The day ten Advent of Code challenge gives us a list of points and velocity pairs. Each point is updated by its corresponding velocity every second. At some point in time, these points will converge and spell out a message. Our task is to find that message using the J programming language!
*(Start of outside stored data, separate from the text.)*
/-- A command of launch `lid` from its number. -/
def cmdOf (lid x : Nat) : Option Cmd :=
  let (h, r) := takeBits [3, 5, 64, 64, 64, 40, 40, 40, 8, 16, 32, 3] x
  let g (i : Nat) : Nat := h.getD i 0
  (kindOf (g 0)).map (fun kind =>
    let (args, r) := takeMany 64 r
    let (tiles, r) := takeMany 17 r
    let (flight, r) := takePairs (flightWidth kind) (r % 2 ^ 16) (r / 2 ^ 16)
    let (recv, armed, r) := if kind == .mcast then takeRecv (g 4) r else
      let (a, r) := takeMany 11 r
      ([], a, r)
    let (stage, r) := takeStages (r % 8) (r / 8)
    { kind := kind, lid := lid, ent := g 1, ctl := BitVec.ofNat 64 (g 2), src := BitVec.ofNat 64 (g 3), dst := BitVec.ofNat 64 (g 4)
      args := args, limit := g 5, pos := g 6, done := g 7, status := g 8, flags := g 9, issued := g 10, order := g 11, tiles := tiles
      armed := armed, flight := flight, recv := recv, stage := stage, work := workOf r })

/-- The commands in progress, by slot. -/
def VatBytes.cmds (x : VatBytes) (lid : Nat) : List (Nat × Cmd) :=
  (List.range 8).filterMap (fun i => (cmdOf lid (x.get (0x8000 + 0x1000 * i) 4096)).map (fun c => (i, c)))

/-- A stream unit of slot `sl` of launch `lid` from its number. -/
def strmOf (lid sl x : Nat) : Option Strm :=
  let (h, r) := takeBits [1, 1, 64, 48, 48, 8, 1] x
  let g (i : Nat) : Nat := h.getD i 0
  if g 0 == 0 then none
  else
    let (desc, r) := takeMany 64 r
    let (fetched, r) := takeMany 512 r
    some { lid := lid, slot := sl, desc := desc, ctl := if g 1 == 1 then some (BitVec.ofNat 64 (g 2)) else none, pos := g 3, fetched := fetched
           popped := g 4, status := g 5, ended := g 6 == 1, tiles := (takeMany 17 r).1 }

/-- The stream units that are on. -/
def VatBytes.streams (x : VatBytes) (lid sl : Nat) : List (Nat × Strm) :=
  (List.range 4).filterMap (fun u => (strmOf lid sl (x.get (0x10000 + 0x400 * u) 1024)).map (fun c => (u, c)))

/-- Items of a core that wait for room, from a number: channel, whether their pop is an acquire, whether they hold an outstanding slot, whether that is a
message's, its entry; the count of words, and the words. -/
def takeItems : Nat → Nat → List (List Nat)
  | 0, _ => []
  | n + 1, x =>
    let (h, r) := takeBits [4, 1, 1, 1, 5, 4] x
    let (ws, r) := takeBits (List.replicate (h.getD 5 0) 64) r
    (h ++ ws) :: takeItems n r

/-- The items of core `c`. -/
def VatBytes.items (x : VatBytes) (c : Nat) : List (List Nat) :=
  let v := x.get (0x4000 + 0x800 * c) 2048
  takeItems (v % 2 ^ 8) (v / 2 ^ 8)

/-! ### Reserving for a resume (R311, Table 19-7) -/

/-- The launch request that a vat image stands for: the shape at the new origin, SPACE, CHANS, RFCS, and one record for each handler. -/
def resumeReq (shape : Nat) (x : VatBytes) : List Nat :=
  let es := x.entries 0
  [setFld shape 25 6 es.length, x.space, x.chans, x.rfcs, 0] ++
    es.flatMap (fun p => [p.1 / 32 * 2 ^ 52 + p.2.ws / 2048 * 2 ^ 54, p.2.chans])

/-- The queues of a vat have room for the image's entries. -/
def State.queuesFit (s : State) (node : Nat) (x : VatBytes) : Bool :=
  (List.range 8).all (fun q => (s.queue node q).length + s.queueHeld node q + (x.queue 0 q).length ≤ queueDepth q)

/-- The vat has command slots for the image's commands, and the stream units it holds are off. -/
def State.enginesFit (s : State) (node lid : Nat) (x : VatBytes) : Bool :=
  (x.cmds lid).length ≤ ((List.range 8).filter (fun i => (s.cmd? node i).isNone)).length &&
  (x.streams lid 0).all (fun p => (s.strm? node p.1).isNone)

/-- The bank numbers of the image are the vat's, and free. -/
def State.banksFit (s : State) (node : Nat) (x : VatBytes) : Bool :=
  let n := spBanks x.space
  n == 0 || (x.bank0 + n ≤ 128 && (s.holders node).all (fun h =>
    let k := spBanks (h.1.getD 1 0)
    k == 0 || h.2 + k ≤ x.bank0 || x.bank0 + n ≤ h.2))

/-- The code and core of a vat's answer to a resume. (DEDUCED, log 62) -/
def State.resumeCode (s : State) (node lid : Nat) (x : VatBytes) (shape : Nat) : Nat × Nat :=
  let a := s.reserveCode node (resumeReq shape x)
  if a.1 != 0 && a.1 != 6 && a.1 != 9 then a
  else if 1024 < spBase x.space + spLen x.space then (2, 0)
  else if !s.banksFit node x then (5, 0)
  else if a.1 != 0 then a
  else if !s.queuesFit node x then (0x0A, 0)
  else if !s.enginesFit node lid x then (0x0B, 0)
  else (0, 0)

def State.resumeJob (s : State) (id : Nat) : Option ResumeJob := s.resumes.find? (fun j => j.id == id)
def State.setResume (s : State) (j : ResumeJob) : State := { s with resumes := s.resumes.map (fun x => if x.id == j.id then j else x) }

/-- The logical number of a vat of a resume job, and the virtual address of its image. -/
def ResumeJob.lvn (j : ResumeJob) (node : Nat) : Nat := lvnOf j.shape (shapeX j.shape) (shapeY j.shape) node
def ResumeJob.vaOf (j : ResumeJob) (node : Nat) : Nat := (j.base + j.lvn node * j.stride) % 2 ^ 57

/-- A vat reads the pages of its image that it has not read, until one cannot be: the pages it has then, and what stops it. The counter bounds
them. -/
def State.readPages (node va : Nat) : Nat → State → List (Option (Nat × List Nat)) → State × List (Option (Nat × List Nat)) × Option EngStop
  | 0, s, got => (s, got, none)
  | n + 1, s, got =>
    let a := (va + 0x4000 * got.length) % 2 ^ 57
    match s.engFar node a 0x4000 accRead with
    | .error e => (s, got, some e)
    | .ok pa =>
      let page := if s.noMem pa then none else some (s.farPeek pa 0x4000, marksIn s.farPoison (pa / 8) 0x800)
      State.readPages node va n (s.engTouch node a accRead) (got ++ [page])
As usual, we’ll start by loading our input and massaging it into a form we can work with:

``````    replacements =. 'position=<';'';',';'';'> velocity=<';' ';'>';'';'-';'_'
path =.  '/Users/pcorey/advent_of_code_2018/day_10/input'
input =. ". > cutopen replacements rplc~ (1!:1) < path
``````

I’m using a trick I learned from `zxw` on Twitter to easily replace and reformat the data before passing it into the “numbers” verb (`".`).

Next let’s write a `tick` verb that updates each point with its corresponding velocity. We’ll also keep track of the maximum spread between Y coordinate values and return that as the second value in a boxed tuple along with our next set of points and velocities:

``````    tick =. 3 : 0
input =. 0 {:: y
prev =. 1 {:: y
next =. +/"1 |:"2 (2 2 \$ ])"1 input
max =. >./ 1 {"1 next
min =. <./ 1 {"1 next
diff =. | max - min
if. diff < prev do.
(next (0 1})"1 input);diff
else.
y
end.
)
``````

Notice that if applying the next `tick` results in a lower spread, we return the new values. Otherwise, we return the old values. This means we can “converge” (`^:_`) on a result for this verb. The result we converge on will be the set of points with the lowest spread in the vertical dimension.

It turns out that this is our answer!

We can use J’s `viewmat` library to quickly visualize our answer (after some more rotating and massaging):

``````    load 'viewmat'

to_mat =. 3 : 0
min_x =. <./ 0 {"1 y
min_y =. <./ 1 {"1 y
max_x =. >./ 0 {"1 y
max_y =. >./ 1 {"1 y
coords =. 0 1 {"1 y
coords =. (min_x,min_y) -~"1 coords
mat =. ((1 + | max_y - min_y),(1 + | max_x - min_x)) \$ 0
updates =. (<@:;/@:|.)"1 coords
1 updates} mat
)

viewmat to_mat 0 {:: tick^:_ input;_
`````` The stars align.

## Part Two

Part two turned out to be a simple modification of our part one solution. The challenge asked us to return how many ticks we went through before we found our message.

All we need to do to figure this out is to add a third element to the tuple we pass in and out of `tick` that holds an incrementing count:

``````    tick =. 3 : 0
input =. 0 {:: y
prev =. 1 {:: y
count =. 2 {:: y
next =. +/"1 |:"2 (2 2 \$ ])"1 input
max =. >./ 1 {"1 next
min =. <./ 1 {"1 next
diff =. | max - min
if. diff < prev do.
(next (0 1})"1 input);diff;(count + 1)
else.
y
end.
)

2 {:: tick^:_ input;_;0
``````

The answer to our challenge is the value of this final count.